◆ **Stored items**

== Segment start ==

/-- Settles O5: an answer without bytes stops before the classification; one of the length asked for has a byte at
offset 1. -/
theorem answersDecodeByLengthThenDiscriminator : Obligations.AnswersDecodeByLengthThenDiscriminator := by
  intro n hn
  refine ⟨⟨_, decodeRx_of_bytes_error rfl⟩, fun rx => ⟨fun hne => ?_, fun hlen => ?_⟩⟩
  · exact ⟨_, decodeRx_of_bytes_error (bytes_ok_of_length_ne hne)⟩
  · have hd : rx[1]? = some rx[1] := List.getElem?_eq_getElem (by omega)
    exact ⟨_, hd, decodeRx_ok_of_getElem? hlen hd⟩

/-! ### The frame ROM and the sending of a frame -/

theorem fid_len_cases (fid : Fid) : fid.len = 5 ∨ fid.len = 9 ∨ fid.len = 21 := by
  cases fid <;> decide

/-- Offsets 0 and 2 are fixed in every frame that no parameter replaces (R63). -/
theorem rom_header (p : Params) {fid : Fid} (h : fid ≠ .setDigital) :
    (rom p fid)[0]? = some 0x01#8 ∧ (rom p fid)[2]? = some 0x00#8 := by
  cases fid with
  | setDigital => exact absurd rfl h
  | pollD | pollA | enterCfg | setAnalog | enableMotor | cfgPressure | exitCfg => exact ⟨rfl, rfl⟩

/-- Settles O6: the lengths of the frames, and their bytes as the ROM lists them. -/
theorem romFramesHaveTheirShape : Obligations.RomFramesHaveTheirShape := fun p fid =>
  ⟨rom_length p fid, fid_len_cases fid, rom_header p, rfl⟩

theorem sendFrame_of_xfer {s : State} (fid : Fid) (hx : s.fsm = .xfer) :
    sendFrame fid s = .refused .exchangeOutstanding := if_pos hx

theorem sendFrame_of_not_selected {fid : Fid} {s : State} (hx : s.fsm ≠ .xfer) (hs : s.selected ≠ some fid) :
    sendFrame fid s = .refused .frameNotSelected := by
  rw [sendFrame, if_neg hx, if_neg hs]

/-- Settles O17: a frame's instruction is its sending, which refuses in this order. -/
theorem otherFramesAreNotSent : Obligations.OtherFramesAreNotSent := by
  intro s fid
  rw [exec_frame]
  exact ⟨sendFrame_of_xfer fid, sendFrame_of_not_selected⟩

/-! ### The answer to a handshake -/

theorem complete_handshake {s : State} (ho : s.curOp = .enableAnalog ∨ s.curOp = .disableAnalog) (cls : RespClass)
    (r : Answer) (rx : Option Frame) : complete cls r rx s = completeHandshake r s := by
  rcases ho with ho | ho <;> rw [complete, ho]

theorem onXferResp_handshake {s : State} (hx : s.fsm = .xfer) (ho : s.curOp = .enableAnalog ∨ s.curOp = .disableAnalog)
    (r : Answer) : onXferResp r s = completeHandshake r (s.emit (.xferResp r)) := by
  rcases ho with ho | ho <;> rw [onXferResp, if_pos hx, ho]

/-- Settles O25: the response instruction and the event both hand the string to the handshake. -/
theorem handshakeAnswersAreNotClassified : Obligations.HandshakeAnswersAreNotClassified := by
  intro s cls rx hx ho
  calc exec (cls.instr rx) s
      = complete cls (.ok rx) _ (s.emit (.xferResp (.ok rx))) := by rw [exec_resp, receive, if_pos hx]
    _ = completeHandshake (.ok rx) (s.emit (.xferResp (.ok rx))) :=
      complete_handshake (s := s.emit (.xferResp (.ok rx))) ho ..
    _ = step (s.offer (.xferResp (.ok rx))) := (onXferResp_handshake hx ho _).symm

/-! ### An answer without usable bytes -/

theorem xferLen_handshake {s : State} {fid : Fid} (ho : s.curOp = .enableAnalog ∨ s.curOp = .disableAnalog)
    (h : (handshakeSeq s.curOp)[s.stepIx.toNat]? = some fid) : s.xferLen = fid.len := by
  rcases ho with ho | ho <;> rw [ho] at h <;> simp only [State.xferLen, State.selected, ho, h]

/-- A handshake's answer without bytes of the length asked for counts as `Fail` (R41). -/
theorem completeHandshake_of_bytes_error {r : Answer} {e : DecodeError} {s : State}
    (ho : s.curOp = .enableAnalog ∨ s.curOp = .disableAnalog) (hb : r.bytes s.xferLen = .error e) :
    completeHandshake r s = completeHandshake .fail s := by
  unfold completeHandshake
  cases hfid : (handshakeSeq s.curOp)[s.stepIx.toNat]? with
  | none => rfl
  | some fid =>
    rw [xferLen_handshake ho hfid] at hb
    have hfail : Answer.fail.bytes fid.len = .error .transportFail := rfl
    simp only [hb, hfail]

/-- In every operation an answer without bytes of the length asked for completes the exchange as `Fail` does; only the
response that is recorded is its own (R41, R139). -/
theorem onXferResp_of_bytes_error {r : Answer} {e : DecodeError} {s : State} (hx : s.fsm = .xfer)
    (hb : r.bytes s.xferLen = .error e) :
    onXferResp r s = complete .unexpected .fail none (s.emit (.xferResp r)) := by
  have hpoll : onPollResp r s = complete .unexpected r none (s.emit (.xferResp r)) := by
    rw [onPollResp, decodeRx_of_bytes_error hb]
  have hhandshake (ho : s.curOp = .enableAnalog ∨ s.curOp = .disableAnalog) :
      onXferResp r s = complete .unexpected .fail none (s.emit (.xferResp r)) := by
    rw [onXferResp_handshake hx ho, complete_handshake (s := s.emit (.xferResp r)) ho]
    exact completeHandshake_of_bytes_error (s := s.emit (.xferResp r)) ho hb
  cases ho : s.curOp with
  | poll | connect => simp only [onXferResp, if_pos hx, ho, hpoll, complete, State.emit_curOp]
  | enableAnalog => exact hhandshake (.inl ho)
  | disableAnalog => exact hhandshake (.inr ho)
  | disconnect | isConnected => simp only [onXferResp, if_pos hx, ho, complete, State.emit_curOp]

/-- The state with the recorded responses removed from its trace. -/
def State.forgetResponses (s : State) : State := { s with trace := s.trace.filter (!·.isResp) }

@[simp] theorem State.forgetResponses_emit_xferResp (s : State) (r : Answer) :
    (s.emit (.xferResp r)).forgetResponses = s.forgetResponses := by
  simp [State.forgetResponses, State.emit, Event.isResp]

theorem completeHandshake_fail_forgetResponses (s : State) :
    mapNext State.forgetResponses (completeHandshake .fail s.forgetResponses) =
      mapNext State.forgetResponses (completeHandshake .fail s) := by
  have hop : s.forgetResponses.curOp = s.curOp := rfl
  have hix : s.forgetResponses.stepIx = s.stepIx := rfl
  rw [completeHandshake, completeHandshake, hop, hix]
  cases (handshakeSeq s.curOp)[s.stepIx.toNat]? with
  | none => rfl
  | some fid => simp [Answer.bytes, endHandshake, State.forgetResponses, State.finish, State.signal]

/-- The completion by `Fail` reads no recorded response. -/
theorem complete_fail_forgetResponses (s : State) :
    mapNext State.forgetResponses (complete .unexpected .fail none s.forgetResponses) =
      mapNext State.forgetResponses (complete .unexpected .fail none s) := by
  have hop : s.forgetResponses.curOp = s.curOp := rfl
  rw [complete, complete, hop]
  cases s.curOp with
  | poll => simp [completePoll, State.forgetResponses, State.finish, State.signal]
  | connect => simp [completeProbe, State.forgetResponses, State.finish, State.signal]
  | enableAnalog | disableAnalog => exact completeHandshake_fail_forgetResponses s
  | disconnect | isConnected => rfl

/-- With the recorded responses removed, all answers without bytes of the length asked for end alike. -/
theorem onXferResp_forgetResponses_of_bytes_error {r : Answer} {e : DecodeError} {s : State} (hx : s.fsm = .xfer)
    (hb : r.bytes s.xferLen = .error e) :
    mapNext State.forgetResponses (onXferResp r s) =
      mapNext State.forgetResponses (complete .unexpected .fail none s.forgetResponses) := by
  rw [onXferResp_of_bytes_error hx hb, ← complete_fail_forgetResponses, State.forgetResponses_emit_xferResp]

/-- Settles O22: neither answer has bytes of the length asked for. -/
theorem wrongLengthActsAsFail : Obligations.WrongLengthActsAsFail := by
  intro s rx hx hne
  exact (onXferResp_forgetResponses_of_bytes_error hx (bytes_ok_of_length_ne hne)).trans
    (onXferResp_forgetResponses_of_bytes_error (r := .fail) hx rfl).symm

/-! ### No fault -/

theorem whenIdle_ne_fault {s : State} {k : Host.Outcome State Fault Refusal} {f : Fault} (hk : k ≠ .fault f) :
    whenIdle s k ≠ .fault f := by
  unfold whenIdle
  split
  · exact hk
  · simp

theorem startHandshake_ne_fault (op : Op) (a b : Byte) (s : State) (f : Fault) : startHandshake op a b s ≠ .fault f :=
  whenIdle_ne_fault (sendFrame_ne_fault _ _ _)

theorem execConnect_ne_fault (a b : Byte) (s : State) (f : Fault) : execConnect a b s ≠ .fault f := by
  refine whenIdle_ne_fault ?_
  dsimp only
  split
  · exact sendFrame_ne_fault _ _ _
  · simp

/-- The completion of an exchange by bytes of the length asked for, or by none, reads within them (R41). -/
theorem complete_ne_fault (cls : RespClass) (r : Answer) {rx : Option Frame} {s : State} (f : Fault)
    (h : ∀ bytes, rx = some bytes → bytes.length = s.xferLen) : complete cls r rx s ≠ .fault f := by
  cases ho : s.curOp with
  | poll =>
    obtain ⟨snap, cs, hnext⟩ := completePoll_next cls rx s (xferLen_poll ho ▸ h)
    simp [complete_poll ho, hnext]
  | connect =>
    obtain ⟨ok, cs, hnext⟩ := completeProbe_next cls rx s
    simp [complete_connect ho, hnext]
  | enableAnalog => rw [complete_handshake (.inl ho)]; exact completeHandshake_ne_fault _ _ _
  | disableAnalog => rw [complete_handshake (.inr ho)]; exact completeHandshake_ne_fault _ _ _
  | disconnect | isConnected => simp [complete, ho]

theorem receive_ne_fault (cls : RespClass) (rx : Frame) (s : State) (f : Fault) : receive cls rx s ≠ .fault f := by
  unfold receive
  split
  · refine complete_ne_fault _ _ _ fun bytes hbytes => ?_
    split at hbytes
    · cases hbytes; assumption
    · cases hbytes
  · simp

theorem exec_ne_fault (i : Instr) (s : State) (f : Fault) : exec i s ≠ .fault f := by
  cases i with
  | connect a b => exact execConnect_ne_fault _ _ _ _
  | disconnect a b | isConnected a b => exact whenIdle_ne_fault (by simp)
  | poll a b | poll0 => exact whenIdle_ne_fault (sendFrame_ne_fault _ _ _)
  | enableAnalog a b | disableAnalog a b => exact startHandshake_ne_fault _ _ _ _ _
  | reserved odd a b => simp [exec, execReserved]
  | fPollD | fPollA | fEnterCfg | fSetAnalog | fEnableMotor | fCfgPressure | fExitCfg | fSetDigital =>
    exact sendFrame_ne_fault _ _ _
  | respDigital rx | respAnalog rx | respUnexpected rx => exact receive_ne_fault _ _ _ _

theorem onPollResp_ne_fault (r : Answer) (s : State) (f : Fault) : onPollResp r s ≠ .fault f := by
  unfold onPollResp
  split
  · exact exec_ne_fault _ _ _
  · exact complete_ne_fault _ _ _ (by simp)

theorem onXferResp_ne_fault (r : Answer) (s : State) (f : Fault) : onXferResp r s ≠ .fault f := by
  unfold onXferResp
  split
  · cases s.curOp with
    | poll | connect => exact onPollResp_ne_fault _ _ _
    | enableAnalog | disableAnalog => exact completeHandshake_ne_fault _ _ _
    | disconnect | isConnected => simp
  · simp

theorem onDelayDone_ne_fault (s : State) (f : Fault) : onDelayDone s ≠ .fault f := by
  unfold onDelayDone
  split
  · dsimp only
    split
    · exact exec_ne_fault _ _ _
    · simp
  · simp

theorem onReset_ne_fault (s : State) (f : Fault) : onReset s ≠ .fault f := by
  unfold onReset
  split <;> simp

theorem onInput_ne_fault (e : Input) (s : State) (f : Fault) : onInput e s ≠ .fault f := by
  cases e with
  | cmd w => exact exec_ne_fault _ _ _
  | xferResp r => exact onXferResp_ne_fault _ _ _
  | delayDone => exact onDelayDone_ne_fault _ _
  | reset => exact onReset_ne_fault _ _

/-- Settles O31, from the instructions and the input events. -/
theorem nothingFaults : Obligations.NothingFaults := by
  refine fun s f => ⟨fun i => exec_ne_fault i s f, ?_⟩
  cases hi : s.inbox with
  | nil => simp [step_of_inbox_nil hi]
  | cons e rest => rw [step_of_inbox_cons hi]; exact onInput_ne_fault _ _ _

/-! ### Requests and responses alternate -/

/-- A walk along a trace goes on where the walk along its first part ends. -/
theorem unanswered_append (b : Bool) (es es' : List Event) :
    unanswered b (es ++ es') = (unanswered b es).bind (unanswered · es') := by
  fun_induction unanswered b es <;> simp_all [unanswered]

theorem alternating_iff {s : State} : s.alternating = true ↔ unanswered false s.trace = some (decide (s.fsm = .xfer)) := by
  simp [State.alternating]

/-- A result, a request, or a response and the result or delay after it: the walk ends in the state's `fsm`. -/
theorem onInput_alternating {e : Input} {s t : State} (hs : s.alternating = true) (h : onInput e s = .next t) :
    t.alternating = true := by
  rw [alternating_iff] at hs ⊢
  rcases onInput_trace h with ⟨ht, hf⟩ | ⟨hf, htf, v, ht⟩ | ⟨hf, htf, fid, ht⟩ | ⟨hf, htf, r, e', ⟨hreq, hresp⟩, ht⟩
  · rw [ht, hf, hs]
  · simp [ht, unanswered_append, hs, hf, htf, unanswered]
  · simp [ht, unanswered_append, hs, hf, htf, unanswered]
  · cases e' with
    | delay d | ret v => simp [ht, unanswered_append, hs, hf, htf, unanswered]
    | xferReq tx n => cases hreq
    | xferResp r' => cases hresp

theorem onInput_trace_prefix {e : Input} {s t : State} (h : onInput e s = .next t) : s.trace <+: t.trace := by
  rcases onInput_trace h with ⟨ht, -⟩ | ⟨-, -, v, ht⟩ | ⟨-, -, fid, ht⟩ | ⟨-, -, r, e', -, ht⟩ 
  · rw [ht]
  · exact ht ▸ List.prefix_append ..
  · exact ht ▸ List.prefix_append ..
  · exact ht ▸ List.prefix_append ..

/-- Settles O37: a step waits, or its input event extends the trace and keeps the alternation. -/
theorem stepKeepsRequestsAnswered : Obligations.StepKeepsRequestsAnswered := by
  intro s t hs h
  rcases step_cases h with ⟨-, rfl⟩ | ⟨e, rest, -, he⟩
  · exact ⟨hs, List.prefix_rfl⟩
  · exact ⟨onInput_alternating (s := { s with inbox := rest }) hs he,
      onInput_trace_prefix (s := { s with inbox := rest }) he⟩

/-! ### The transport's configuration -/

section
variable {mode freq : Nat}

@[simp] theorem State.withTransport_fsm (s : State) : (s.withTransport mode freq).fsm = s.fsm := rfl
@[simp] theorem State.withTransport_curOp (s : State) : (s.withTransport mode freq).curOp = s.curOp := rfl
@[simp] theorem State.withTransport_stepIx (s : State) : (s.withTransport mode freq).stepIx = s.stepIx := rfl
@[simp] theorem State.withTransport_selected (s : State) : (s.withTransport mode freq).selected = s.selected := rfl
@[simp] theorem State.withTransport_xferLen (s : State) : (s.withTransport mode freq).xferLen = s.xferLen := rfl
@[simp] theorem State.withTransport_validator (s : State) :
    (s.withTransport mode freq).params.validator = s.params.validator := rfl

== Segment end ==

◆ **Work task**
Looking at the data above, return every line from the one with "s.fsm ≠ .xfer)" down to the one with "unfold completeHandshake", exactly and inclusively.

◆ **Result**
theorem sendFrame_of_not_selected {fid : Fid} {s : State} (hx : s.fsm ≠ .xfer) (hs : s.selected ≠ some fid) :
    sendFrame fid s = .refused .frameNotSelected := by
  rw [sendFrame, if_neg hx, if_neg hs]

/-- Settles O17: a frame's instruction is its sending, which refuses in this order. -/
theorem otherFramesAreNotSent : Obligations.OtherFramesAreNotSent := by
  intro s fid
  rw [exec_frame]
  exact ⟨sendFrame_of_xfer fid, sendFrame_of_not_selected⟩

/-! ### The answer to a handshake -/

theorem complete_handshake {s : State} (ho : s.curOp = .enableAnalog ∨ s.curOp = .disableAnalog) (cls : RespClass)
    (r : Answer) (rx : Option Frame) : complete cls r rx s = completeHandshake r s := by
  rcases ho with ho | ho <;> rw [complete, ho]

theorem onXferResp_handshake {s : State} (hx : s.fsm = .xfer) (ho : s.curOp = .enableAnalog ∨ s.curOp = .disableAnalog)
    (r : Answer) : onXferResp r s = completeHandshake r (s.emit (.xferResp r)) := by
  rcases ho with ho | ho <;> rw [onXferResp, if_pos hx, ho]

/-- Settles O25: the response instruction and the event both hand the string to the handshake. -/
theorem handshakeAnswersAreNotClassified : Obligations.HandshakeAnswersAreNotClassified := by
  intro s cls rx hx ho
  calc exec (cls.instr rx) s
      = complete cls (.ok rx) _ (s.emit (.xferResp (.ok rx))) := by rw [exec_resp, receive, if_pos hx]
    _ = completeHandshake (.ok rx) (s.emit (.xferResp (.ok rx))) :=
      complete_handshake (s := s.emit (.xferResp (.ok rx))) ho ..
    _ = step (s.offer (.xferResp (.ok rx))) := (onXferResp_handshake hx ho _).symm

/-! ### An answer without usable bytes -/

theorem xferLen_handshake {s : State} {fid : Fid} (ho : s.curOp = .enableAnalog ∨ s.curOp = .disableAnalog)
    (h : (handshakeSeq s.curOp)[s.stepIx.toNat]? = some fid) : s.xferLen = fid.len := by
  rcases ho with ho | ho <;> rw [ho] at h <;> simp only [State.xferLen, State.selected, ho, h]

/-- A handshake's answer without bytes of the length asked for counts as `Fail` (R41). -/
theorem completeHandshake_of_bytes_error {r : Answer} {e : DecodeError} {s : State}
    (ho : s.curOp = .enableAnalog ∨ s.curOp = .disableAnalog) (hb : r.bytes s.xferLen = .error e) :
    completeHandshake r s = completeHandshake .fail s := by
  unfold completeHandshake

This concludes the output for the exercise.